## Exercise brief
Using the records below, filter out every line that lacks "foldl" and copy the rest.

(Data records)
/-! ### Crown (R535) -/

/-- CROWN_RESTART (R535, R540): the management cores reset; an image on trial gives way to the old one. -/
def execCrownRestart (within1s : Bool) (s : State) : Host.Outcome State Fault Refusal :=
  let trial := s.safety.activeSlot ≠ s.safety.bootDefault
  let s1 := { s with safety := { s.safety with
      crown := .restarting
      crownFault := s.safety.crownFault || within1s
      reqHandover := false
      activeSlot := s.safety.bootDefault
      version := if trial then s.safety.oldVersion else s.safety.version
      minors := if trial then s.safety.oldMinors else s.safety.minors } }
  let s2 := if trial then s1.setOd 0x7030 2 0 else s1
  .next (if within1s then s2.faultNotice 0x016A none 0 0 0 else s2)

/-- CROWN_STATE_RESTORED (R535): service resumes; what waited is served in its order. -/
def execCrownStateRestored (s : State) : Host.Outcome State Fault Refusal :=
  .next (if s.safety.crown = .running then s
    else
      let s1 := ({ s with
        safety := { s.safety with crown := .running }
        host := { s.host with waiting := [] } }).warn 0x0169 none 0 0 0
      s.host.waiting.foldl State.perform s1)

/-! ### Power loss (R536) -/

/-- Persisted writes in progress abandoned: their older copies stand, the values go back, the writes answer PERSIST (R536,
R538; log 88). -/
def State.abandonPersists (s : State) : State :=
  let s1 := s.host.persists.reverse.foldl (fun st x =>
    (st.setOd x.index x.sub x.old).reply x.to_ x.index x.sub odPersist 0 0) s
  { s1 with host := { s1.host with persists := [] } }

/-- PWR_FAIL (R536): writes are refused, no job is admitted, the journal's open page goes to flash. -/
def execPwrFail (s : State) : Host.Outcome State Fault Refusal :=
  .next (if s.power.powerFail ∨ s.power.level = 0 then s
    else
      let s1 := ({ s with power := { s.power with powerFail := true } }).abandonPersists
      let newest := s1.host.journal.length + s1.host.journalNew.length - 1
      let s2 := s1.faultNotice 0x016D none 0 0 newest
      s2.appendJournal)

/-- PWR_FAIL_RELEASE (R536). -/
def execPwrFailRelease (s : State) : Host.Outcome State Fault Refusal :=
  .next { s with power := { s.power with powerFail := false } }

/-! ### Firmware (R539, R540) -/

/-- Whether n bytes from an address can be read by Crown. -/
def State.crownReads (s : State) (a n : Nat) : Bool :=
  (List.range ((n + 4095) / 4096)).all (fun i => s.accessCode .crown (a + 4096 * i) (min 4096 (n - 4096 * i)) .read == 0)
* * *
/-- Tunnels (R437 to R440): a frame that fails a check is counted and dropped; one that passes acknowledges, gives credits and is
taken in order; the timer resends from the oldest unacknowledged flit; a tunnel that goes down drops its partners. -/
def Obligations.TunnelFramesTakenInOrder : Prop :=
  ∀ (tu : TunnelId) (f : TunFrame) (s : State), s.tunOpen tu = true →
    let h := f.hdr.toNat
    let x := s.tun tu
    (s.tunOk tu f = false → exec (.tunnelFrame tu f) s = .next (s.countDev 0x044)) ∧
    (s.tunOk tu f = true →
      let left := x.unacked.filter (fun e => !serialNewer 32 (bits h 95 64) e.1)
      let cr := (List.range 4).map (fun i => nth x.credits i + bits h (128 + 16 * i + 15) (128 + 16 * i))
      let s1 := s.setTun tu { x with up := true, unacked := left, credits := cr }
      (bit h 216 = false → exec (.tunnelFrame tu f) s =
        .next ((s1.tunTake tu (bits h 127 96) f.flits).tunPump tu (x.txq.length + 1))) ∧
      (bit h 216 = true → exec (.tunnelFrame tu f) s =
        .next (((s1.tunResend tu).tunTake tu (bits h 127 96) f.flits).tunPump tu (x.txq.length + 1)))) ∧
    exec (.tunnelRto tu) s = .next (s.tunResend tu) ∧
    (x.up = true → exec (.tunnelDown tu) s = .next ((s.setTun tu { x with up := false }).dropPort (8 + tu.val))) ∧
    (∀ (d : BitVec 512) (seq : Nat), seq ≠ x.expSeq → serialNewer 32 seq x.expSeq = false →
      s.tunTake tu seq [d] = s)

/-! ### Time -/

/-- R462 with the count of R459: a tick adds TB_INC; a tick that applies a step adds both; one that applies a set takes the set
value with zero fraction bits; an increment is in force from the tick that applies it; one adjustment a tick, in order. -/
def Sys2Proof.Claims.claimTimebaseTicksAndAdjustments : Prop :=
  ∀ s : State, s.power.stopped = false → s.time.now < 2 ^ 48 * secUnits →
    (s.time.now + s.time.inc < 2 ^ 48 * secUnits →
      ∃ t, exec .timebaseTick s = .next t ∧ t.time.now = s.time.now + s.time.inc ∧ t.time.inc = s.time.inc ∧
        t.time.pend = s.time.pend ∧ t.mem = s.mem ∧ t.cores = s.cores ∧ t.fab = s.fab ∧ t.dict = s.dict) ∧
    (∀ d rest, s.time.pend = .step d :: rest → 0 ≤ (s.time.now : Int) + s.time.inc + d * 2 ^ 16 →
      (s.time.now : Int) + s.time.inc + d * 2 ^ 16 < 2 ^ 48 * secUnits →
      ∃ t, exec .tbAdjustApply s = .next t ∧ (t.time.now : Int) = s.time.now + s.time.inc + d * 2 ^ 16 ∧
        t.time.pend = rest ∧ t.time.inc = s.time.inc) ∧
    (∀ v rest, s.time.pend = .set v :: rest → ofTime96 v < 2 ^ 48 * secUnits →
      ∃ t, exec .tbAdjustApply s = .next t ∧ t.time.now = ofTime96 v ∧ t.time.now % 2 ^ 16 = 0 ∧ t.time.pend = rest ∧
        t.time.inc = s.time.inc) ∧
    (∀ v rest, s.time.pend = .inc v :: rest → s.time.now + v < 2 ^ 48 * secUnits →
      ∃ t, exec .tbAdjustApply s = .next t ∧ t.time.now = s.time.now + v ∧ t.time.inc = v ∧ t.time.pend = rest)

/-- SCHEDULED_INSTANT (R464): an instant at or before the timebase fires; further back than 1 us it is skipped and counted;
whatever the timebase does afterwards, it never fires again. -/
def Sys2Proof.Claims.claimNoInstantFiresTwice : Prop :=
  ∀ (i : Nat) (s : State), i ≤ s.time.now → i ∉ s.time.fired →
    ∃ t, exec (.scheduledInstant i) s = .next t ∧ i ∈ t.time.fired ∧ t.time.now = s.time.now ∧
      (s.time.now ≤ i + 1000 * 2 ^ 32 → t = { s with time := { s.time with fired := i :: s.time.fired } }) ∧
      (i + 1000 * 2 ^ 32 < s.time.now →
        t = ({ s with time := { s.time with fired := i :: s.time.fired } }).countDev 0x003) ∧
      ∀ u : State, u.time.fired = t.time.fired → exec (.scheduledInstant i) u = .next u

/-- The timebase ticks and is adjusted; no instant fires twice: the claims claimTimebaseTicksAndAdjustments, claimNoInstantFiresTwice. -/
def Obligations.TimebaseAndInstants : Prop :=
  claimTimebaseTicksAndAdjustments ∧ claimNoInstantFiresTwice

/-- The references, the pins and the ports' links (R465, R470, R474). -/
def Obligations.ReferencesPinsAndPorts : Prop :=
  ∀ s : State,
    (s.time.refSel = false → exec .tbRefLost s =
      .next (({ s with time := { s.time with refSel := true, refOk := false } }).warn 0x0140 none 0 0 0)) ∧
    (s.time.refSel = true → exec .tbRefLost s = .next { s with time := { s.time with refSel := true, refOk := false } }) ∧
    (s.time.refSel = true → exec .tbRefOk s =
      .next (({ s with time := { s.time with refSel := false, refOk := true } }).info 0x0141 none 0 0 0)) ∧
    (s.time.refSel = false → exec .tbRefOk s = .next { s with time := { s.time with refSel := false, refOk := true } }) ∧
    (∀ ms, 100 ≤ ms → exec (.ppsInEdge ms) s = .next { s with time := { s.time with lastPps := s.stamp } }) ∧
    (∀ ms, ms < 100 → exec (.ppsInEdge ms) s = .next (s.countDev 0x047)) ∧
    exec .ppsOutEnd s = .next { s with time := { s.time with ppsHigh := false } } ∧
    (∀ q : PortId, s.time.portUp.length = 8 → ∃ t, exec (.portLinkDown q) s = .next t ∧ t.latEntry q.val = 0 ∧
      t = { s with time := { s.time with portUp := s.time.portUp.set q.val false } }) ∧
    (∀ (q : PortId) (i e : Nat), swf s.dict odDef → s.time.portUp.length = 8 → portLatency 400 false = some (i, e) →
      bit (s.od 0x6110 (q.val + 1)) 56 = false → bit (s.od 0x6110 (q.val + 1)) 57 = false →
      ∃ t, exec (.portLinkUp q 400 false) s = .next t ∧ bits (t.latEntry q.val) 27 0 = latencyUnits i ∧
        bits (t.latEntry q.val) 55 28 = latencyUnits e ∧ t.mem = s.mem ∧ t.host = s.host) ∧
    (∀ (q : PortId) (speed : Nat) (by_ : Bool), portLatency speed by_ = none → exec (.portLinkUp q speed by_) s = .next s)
--
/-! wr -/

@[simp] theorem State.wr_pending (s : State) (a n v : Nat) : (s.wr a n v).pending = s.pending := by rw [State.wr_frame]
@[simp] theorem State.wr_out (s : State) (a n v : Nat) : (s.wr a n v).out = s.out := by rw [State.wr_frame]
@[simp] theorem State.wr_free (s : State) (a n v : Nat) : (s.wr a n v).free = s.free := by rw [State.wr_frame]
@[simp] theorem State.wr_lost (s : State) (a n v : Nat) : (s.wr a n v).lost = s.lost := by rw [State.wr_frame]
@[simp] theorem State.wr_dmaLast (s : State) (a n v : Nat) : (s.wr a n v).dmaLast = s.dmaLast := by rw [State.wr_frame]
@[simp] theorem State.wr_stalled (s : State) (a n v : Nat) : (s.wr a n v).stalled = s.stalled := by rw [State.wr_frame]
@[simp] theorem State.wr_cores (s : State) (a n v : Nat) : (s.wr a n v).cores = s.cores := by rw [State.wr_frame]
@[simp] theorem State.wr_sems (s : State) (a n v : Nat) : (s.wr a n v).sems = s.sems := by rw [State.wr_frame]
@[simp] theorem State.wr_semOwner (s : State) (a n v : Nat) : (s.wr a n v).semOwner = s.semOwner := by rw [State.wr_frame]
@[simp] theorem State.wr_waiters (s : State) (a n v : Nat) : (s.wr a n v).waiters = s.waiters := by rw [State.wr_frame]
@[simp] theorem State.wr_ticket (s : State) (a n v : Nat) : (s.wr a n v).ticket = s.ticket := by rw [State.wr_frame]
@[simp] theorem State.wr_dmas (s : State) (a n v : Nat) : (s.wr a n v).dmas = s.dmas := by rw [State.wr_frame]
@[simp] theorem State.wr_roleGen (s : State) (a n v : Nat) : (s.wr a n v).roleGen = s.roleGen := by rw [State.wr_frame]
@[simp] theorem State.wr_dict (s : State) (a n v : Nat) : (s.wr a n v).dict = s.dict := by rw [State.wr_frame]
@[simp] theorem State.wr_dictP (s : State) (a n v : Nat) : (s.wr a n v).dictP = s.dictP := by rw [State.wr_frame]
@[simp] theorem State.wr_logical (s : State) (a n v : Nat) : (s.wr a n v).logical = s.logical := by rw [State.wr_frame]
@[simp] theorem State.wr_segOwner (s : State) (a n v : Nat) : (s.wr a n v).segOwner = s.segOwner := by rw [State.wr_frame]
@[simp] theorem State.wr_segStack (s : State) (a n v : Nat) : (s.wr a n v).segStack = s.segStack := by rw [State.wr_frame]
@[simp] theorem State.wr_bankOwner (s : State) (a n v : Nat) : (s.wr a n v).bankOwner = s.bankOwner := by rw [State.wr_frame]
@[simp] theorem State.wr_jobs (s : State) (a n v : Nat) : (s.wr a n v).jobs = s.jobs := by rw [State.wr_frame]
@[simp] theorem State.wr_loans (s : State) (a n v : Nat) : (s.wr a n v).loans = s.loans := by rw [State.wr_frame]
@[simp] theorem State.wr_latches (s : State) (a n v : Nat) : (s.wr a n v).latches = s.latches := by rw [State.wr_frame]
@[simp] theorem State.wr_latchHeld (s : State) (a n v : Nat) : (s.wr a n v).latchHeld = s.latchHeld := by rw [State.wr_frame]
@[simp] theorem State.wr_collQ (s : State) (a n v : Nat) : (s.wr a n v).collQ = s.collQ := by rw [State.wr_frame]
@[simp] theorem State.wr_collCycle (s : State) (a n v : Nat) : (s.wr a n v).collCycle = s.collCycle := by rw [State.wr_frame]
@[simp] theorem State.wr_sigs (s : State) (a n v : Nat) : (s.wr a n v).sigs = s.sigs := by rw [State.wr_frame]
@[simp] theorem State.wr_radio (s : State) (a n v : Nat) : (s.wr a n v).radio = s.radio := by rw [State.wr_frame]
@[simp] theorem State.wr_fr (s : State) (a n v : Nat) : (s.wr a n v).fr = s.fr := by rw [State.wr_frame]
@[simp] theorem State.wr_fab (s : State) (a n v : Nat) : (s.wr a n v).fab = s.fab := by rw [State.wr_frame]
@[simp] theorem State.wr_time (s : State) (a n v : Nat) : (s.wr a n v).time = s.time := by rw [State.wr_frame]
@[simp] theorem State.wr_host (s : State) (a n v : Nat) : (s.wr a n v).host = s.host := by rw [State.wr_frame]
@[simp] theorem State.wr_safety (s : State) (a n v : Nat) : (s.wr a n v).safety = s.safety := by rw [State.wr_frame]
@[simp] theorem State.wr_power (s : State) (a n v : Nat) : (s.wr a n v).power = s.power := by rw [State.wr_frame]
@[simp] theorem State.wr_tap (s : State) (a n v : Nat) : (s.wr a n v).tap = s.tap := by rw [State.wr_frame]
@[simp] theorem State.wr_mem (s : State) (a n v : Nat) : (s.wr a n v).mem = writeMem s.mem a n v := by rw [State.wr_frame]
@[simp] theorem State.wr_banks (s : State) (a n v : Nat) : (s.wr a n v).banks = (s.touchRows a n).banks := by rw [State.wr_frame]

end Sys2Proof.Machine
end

## Response below
      s.host.waiting.foldl State.perform s1)
  let s1 := s.host.persists.reverse.foldl (fun st x =>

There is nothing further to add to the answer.